Il cancro al cinema, una ricerca svela il pessimismo del grande schermo

Due studiosi italiani hanno esaminato 82 pellicole in cui i protagonisti sono malati di tumore. E hanno scoperto che ci sono molte differenze tra la realtà della malattia e la sua rappresentazione sul grande schermo.

82 film per dimostrare che il cinema non è la vita. Almeno quando si parla di malattia. Sembra strano dirlo ma è quello che hanno dimostrato due ricercatori italiani, Giovanni Rosti, dell’ospedale Ca’ Foncello di Treviso e Luciano De Fiore, dell’Università La Sapienza di Roma nello studio dal titolo Oncomovies: Cancer in cinema. I due studiosi hanno presentato il risultato della loro ricerca al congresso della Società europea di oncologia medica di Vienna, dimostrando che la rappresentazione del cancro sul grande schermo poco a che fare con la realtà della malattia.

DAL 1939 A OGGI. Rosti e De Fiore hanno esaminato 82 pellicole girate tra il 1939 e il 2012 (tra cui La gatta sul tetto che scotta, Erin Brockovich, Scelta d’amore, Gran Torino, Le invasioni barbariche) e ne hanno tratto interessanti conclusioni. In primo luogo, la differenza di età tra i malati nei film e nella vita reale. Sul grande schermo chi ha il cancro è mediamente una persona giovane, sui 40 anni, di elevata classe sociale, con un tumore molto raro e che nella maggior parte dei casi vanno sempre incontro alla morte. Il cinema poi non prende mai in considerazione il tumore alla mammella, che negli anni è diventata una malattia da cui sempre più donne guariscono.
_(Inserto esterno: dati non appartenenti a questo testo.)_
theorem settleSpares_keeps {base s : State} (h : Keeps base s) (n : Option Nat) :
    Keeps base (settleSpares s n) := by
  unfold settleSpares
  try dsimp only
  repeat' first | with_reducible assumption | with_reducible apply updSuite_keeps | with_reducible apply updTile_keeps | (with_reducible apply Keeps.foldl) | (with_reducible apply Keeps.foldl_fst) | intro _ _ _ | split | simp only [Keeps.upd]

theorem takeWays_keeps {base s : State} (h : Keeps base s) (n : Nat) (ways : SMap Nat) :
    Keeps base (takeWays s n ways) := by
  unfold takeWays
  try dsimp only
  repeat' first | with_reducible assumption | with_reducible apply updWing_keeps | (with_reducible apply Keeps.foldl) | (with_reducible apply Keeps.foldl_fst) | intro _ _ _ | simp only [Keeps.upd]

theorem removeSuite_keeps {base s0 : State} (h : Keeps base s0) (n : Nat) : Keeps base (removeSuite s0 n) := by
  unfold removeSuite
  extract_lets s pcs s1 b s2
  have k1 : Keeps base s1 := unseatAll_keeps (freeEntries_keeps (settlePcs_keeps h n) ..) ..
  have k2 : Keeps base s2 := ⟨k1.pending, k1.fuse, k1.hbm, k1.host, fun k => SMap.sorted_erase _ _ (k1.suites k)⟩
  exact updRing_keeps k2 ..

theorem lostWriteBacks_keeps {base after : State} (h : Keeps base after) (s : State) (n : Nat) (obs : List MemObs) :
    Keeps base (lostWriteBacks s n obs after) := by
  unfold lostWriteBacks
  refine Keeps.foldl _ h (fun v o k => ?_)
  split
  · split
    · exact cacheDirtyLost_keeps k ..
    · exact k
  · exact k

theorem setLoad_keeps {base s : State} (h : Keeps base s) (n status detail loc : Nat) :
    Keeps base (setLoad s n status detail loc) := by
  unfold setLoad
  try dsimp only
  repeat' first | with_reducible assumption | with_reducible apply updSuite_keeps | simp only [Keeps.upd]

theorem copyImageArea_keeps {base s : State} (h : Keeps base s) (n : Nat) (raw : Bytes) (ss : List Section) :
    Keeps base (copyImageArea s n raw ss) := by
  unfold copyImageArea
  exact Keeps.foldl_snd _ h (fun v x k => suiteSetBytes_keeps k ..)

theorem initTensors_keeps {base s : State} (h : Keeps base s) (n : Nat) (raw : Bytes) (im : Image) :
    Keeps base (initTensors s n raw im) := by
  unfold initTensors
  try dsimp only
  repeat' first | with_reducible assumption | with_reducible apply suiteClear_keeps | with_reducible apply suiteSetBytes_keeps | (with_reducible apply Keeps.foldl) | (with_reducible apply Keeps.foldl_fst) | intro _ _ _ | split | simp only [Keeps.upd]
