/-- Settles O32. -/
theorem suitesResumeSwapAndDrain : Obligations.SuitesResumeSwapAndDrain := by
  refine fun s n => ⟨fun hs hd hb hi hf => ?_, fun t next im hn hi hs hfold hp hm hg he hv hq hr => ?_, fun step hs hstop hsteps hgates hd => ?_,
    fun hs hstop hd hr => ?_, fun hs hstop hd hr hne => ?_⟩
  · have himage : (getSuite (updSuite s n (fun x => { x with excluded := [] })) n).image.isSome = true := by
      rw [getSuite_updSuite_same]
      exact hi
    have hside := restoreSuite_resumes himage
    refine ⟨restoreSuite (updSuite s n (fun x => { x with excluded := [] })) n, ?_, congrArg Prod.fst hside, congrArg (fun v => v.2.1) hside,
      congrArg (fun v => v.2.2) hside⟩
    show execResumeRestoreComplete n [] s = _
    unfold execResumeRestoreComplete
    refine whenDo_true _ _ _ ?_
    rw [hs, hd, hb, hf]
    rfl
  · have hready := swapReady_of hs hfold hp hm hg he hv hq hr
    have hexec : exec (.foldSwap t next []) s = .next (swapEffect s n t next im) := (execFoldSwap_image hn hi).trans (whenDo_true _ _ _ hready)
    refine ⟨fun hev hf hne hc => ?_, fun hev hf heq hc => ?_, fun hev hf => ?_, fun w w1 hev hw h1 hdone hturn => ?_⟩
    · refine ⟨swapped s n t next im, ?_, rfl, getTile_setTile_same .., getSuite_setSuite_same ..⟩
      rw [hexec, swapEffect_swaps hev hf hne hc]
    · rw [hexec, swapEffect_same hev hf heq hc]
    · rw [hexec, swapEffect_other hev hf]
    · obtain ⟨hvtile, hmode⟩ := seatEval_tile (s := setSuite s n { getSuite s n with window := some w1 }) (t := t) (n := n) (next := next) (im := im) (w := w1)
      refine ⟨evalSwapped s n t next im w1, ?_, rfl, hvtile, hmode, ?_⟩
      · rw [hexec, swapEffect_eval hev hw h1 hdone hturn]
      · exact congrArg Suite.window (getSuite_setSuite_same s n { getSuite s n with window := some w1 })
  · obtain ⟨hstate, hsaves, hafter, hhbm⟩ := finishStop_kept (s := s) (n := n)
    refine ⟨finishStop s n, ?_, hstate, hsaves, hafter, hhbm, fun t ht => finishStop_tile ht⟩
    show execSuiteDrainComplete n s = _
    unfold execSuiteDrainComplete
    dsimp only
    rw [if_pos ⟨hs, by rw [hstop]; rfl⟩, hstop, hd]
    refine whenDo_true _ _ _ ?_
    rw [Bool.and_true, Bool.and_eq_true, List.all_eq_true, List.all_eq_true]
    exact ⟨fun v hv => decide_eq_true (hsteps v hv), fun p hp => decide_eq_true (hgates p hp)⟩
  · have hl : (getSuite s n).state ≠ .loaded := by rw [hs]; decide
    obtain ⟨-, -, hslots, hsaves, hresets, hhbm⟩ := finishReset_kept hl
    obtain ⟨hsuite, hbringup, hmem⟩ := resetLoaded_kept (s := s) (n := n)
    refine ⟨resetLoaded s n, ?_, ?_, ?_, ?_, (congrArg Bringup.suiteResets hbringup).trans hresets, hmem.trans hhbm,
      fun t ht => resetLoaded_tile (finishReset_tile hl ht)⟩
    · show execSuiteDrainComplete n s = _
      unfold execSuiteDrainComplete
      dsimp only
      rw [if_neg (by rw [hstop]; exact fun hc => absurd hc.2 (by decide)), hr, hd, hs]
      exact whenDo_true _ _ _ rfl
    · rw [hsuite]
    · rw [hsuite]
      exact hslots
    · rw [hsuite]
      exact hsaves
  · have hl : (getSuite s n).state ≠ .loaded := by rw [hs]; decide
    obtain ⟨hstate, hjob, -, -, -, hhbm⟩ := finishReset_kept hl
    refine ⟨finishReset s n, ?_, hstate.trans hs, hjob, hhbm, fun t ht => (finishReset_tile hl ht).1⟩
    show execSuiteDrainComplete n s = _
    unfold execSuiteDrainComplete
    dsimp only
    rw [if_neg (by rw [hstop]; exact fun hc => absurd hc.2 (by decide)), hr, hd, hs]
    refine (whenDo_true _ _ _ ?_).trans (congrArg _ (if_pos rfl))
    simp [hne]

end Sys2Proof.Machine
end

section
/-!
PROOFS. Checkpoints: the hold at the gate, and the copy of the state (rules R31, R340, R396, R440, R441).
-/
open Sys2Proof Sys2Proof.Says

namespace Sys2Proof.Machine
section
variable {s : State} {n event : Nat} {e : BellEvent} {im : Image} {obs : List MemObs} {su : Suite}

theorem ckptsOf_setCkpts (l : List BellEvent) : ckptsOf (setCkpts su l) = l := by
  cases l <;> rfl

/-- The first checkpoint of a suite holds U at its gate alone. -/
theorem setCkpts_first (h : ckptsOf su = []) : setCkpts su [e] = { su with holdU := some (e.step + 1), ckptEvent := some e } := by
  have hlater : su.laterCkpts = [] := (List.append_eq_nil_iff.mp h).2
  unfold setCkpts
  rw [show ([e] : List BellEvent).drop 1 = su.laterCkpts from hlater.symm]
  rfl

/-- The state with a checkpoint entered in the order of its step. -/
def checkpointHeld (s : State) (n event : Nat) (e : BellEvent) : State :=
  updSuite (popEvent s event) n (fun su => setCkpts su (enterCkpt e (ckptsOf su)))

theorem execCheckpointBell_due (h : dueEvent s event 0x0400 = some e) : exec (.checkpointBell event) s
    = .next (if stepStatus s e.suite e.step = 0 then checkpointHeld s e.suite event e
      else ckptEvent (popEvent s event) e.suite e (stepStatus s e.suite e.step)) := by
  show execCheckpointBell event s = _
  unfold execCheckpointBell
  rw [h]
  rfl

theorem getSuite_checkpointHeld : getSuite (checkpointHeld s n event e) n = setCkpts (getSuite s n) (enterCkpt e (ckptsOf (getSuite s n))) :=
  getSuite_updSuite_same ..

/-! The settling of checkpoints. -/

/-- A checkpoint of a step that is settled is complete. -/
def settledCkpt (s : State) (n : Nat) (c : Checkpoint) : Checkpoint :=
  if !c.complete && decide (c.header ≠ []) && stepSettled s n c.step then { c with complete := true } else c

theorem settledCkpt_keeps (c : Checkpoint) : (settledCkpt s n c).step = c.step ∧ (settledCkpt s n c).slot = c.slot
    ∧ (settledCkpt s n c).scale = c.scale ∧ (settledCkpt s n c).state = c.state := by
  unfold settledCkpt
  split <;> exact ⟨rfl, rfl, rfl, rfl⟩

theorem settleCheckpoints_only : settleCheckpoints s n = { s with
    suites := (settleCheckpoints s n).suites, rings := (settleCheckpoints s n).rings } := by
  unfold settleCheckpoints
  dsimp only
  split
  · rfl
  · rw [holdEvents_only _ (fun v c => suiteEvent_only ..)]
    rfl

/-- Settling completes checkpoints of settled steps, and changes nothing else of the suite but the job's break. -/
theorem getSuite_settleCheckpoints : ∃ j, getSuite (settleCheckpoints s n) n = { getSuite s n with
    checkpoints := (getSuite s n).checkpoints.map (settledCkpt s n), job := j } := by
  unfold settleCheckpoints
  dsimp only
  split
  · next h =>
    have hmap : (getSuite s n).checkpoints.map (settledCkpt s n) = (getSuite s n).checkpoints := by
      refine (List.map_congr_left fun c hc => ?_).trans (List.map_id _)
      exact if_neg fun hr => List.not_mem_nil (h ▸ List.mem_filter.mpr ⟨hc, hr⟩)
    rw [hmap]
    exact ⟨_, rfl⟩
  · rw [holdEvents_only _ (fun v c => suiteEvent_only ..)]
    exact ⟨_, getSuite_setSuite_same ..⟩

/-! The copy. -/

/-- The state with a checkpoint copied into a slot, and the next one held. -/
def checkpointCopied (s : State) (n : Nat) (e : BellEvent) (im : Image) (slot : Nat) (rest : List Checkpoint) : State :=
  setSuite s n { (setCkpts (getSuite s n) (getSuite s n).laterCkpts) with checkpoints := rest ++ [{ (copyCheckpoint s n e.step e.id slot im) with
    vouched := voteStep (getSuite s n) e.step && decide (e.step ≤ (getSuite s n).job.voted) }] }

/-- What the copy of a checkpoint comes to. -/
def copyOutcome (s : State) (n : Nat) (e : BellEvent) (im : Image) : State :=
  match checkpointSlot (getSuite s n) im with
  | none => ckptEvent (setSuite s n (setCkpts (getSuite s n) (getSuite s n).laterCkpts)) n e 0x0308
  | some (slot, rest) => settleCheckpoints (checkpointCopied s n e im slot rest) n

theorem execCheckpointCopyComplete_held (he : (getSuite s n).ckptEvent = some e) (hi : (getSuite s n).image = some im)
    (hobs : obs.filter (obsOfSuite s n) = []) :
    exec (.checkpointCopyComplete n obs) s = whenDo (copyReady s n e.step && !(obs.any losesData)) s (copyOutcome s n e im) := by
  have hread : readObs s n obs = s := by
    unfold readObs
    dsimp only
    rw [hobs]
    rfl
  show execCheckpointCopyComplete n obs s = _
  unfold execCheckpointCopyComplete
  dsimp only
  rw [hread, ite_self]
  show (match (getSuite s n).ckptEvent, (getSuite s n).image with
    | some e, some im => whenDo (copyReady s n e.step && !(obs.any losesData)) s (copyOutcome s n e im)
    | _, _ => ok s) = _
  rw [he, hi]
QUANDO LA REALTA’ È MEGLIO DELLA FANTASIA. Lo scopo della ricerca è stato dimostrare quanto è sconosciuta alla settima arte questa malattia. Bisognerebbe, invece, avere una visione più realistica e meno melodrammatica del male, evidenziando per esempio i progressi fatti dall’oncologia, le cure sempre meno tossiche e invalidanti, le guarigioni molto frequenti e sopratutto il dolore dei pazienti, argomento troppo spesso ignorato, anche nella vita reale. Ma la ricerca non boccia del tutto il cinema, anzi come afferma De Fiore «Usare il grande schermo può servire ad aumentare l’attenzione sul problema e sulle nuove terapie disponibili. Inoltre può aiutare gli oncologi a prendere in considerazione alcuni aspetti della patologia che a volte trascurano nel corso del percorso terapeutico, ad esempio le conseguenze che la malattia può avere sulla sessualità, il rapporto medico-paziente, gli effetti collaterali delle terapie. O anche semplicemente a fare riflettere sul significato della vita e della morte».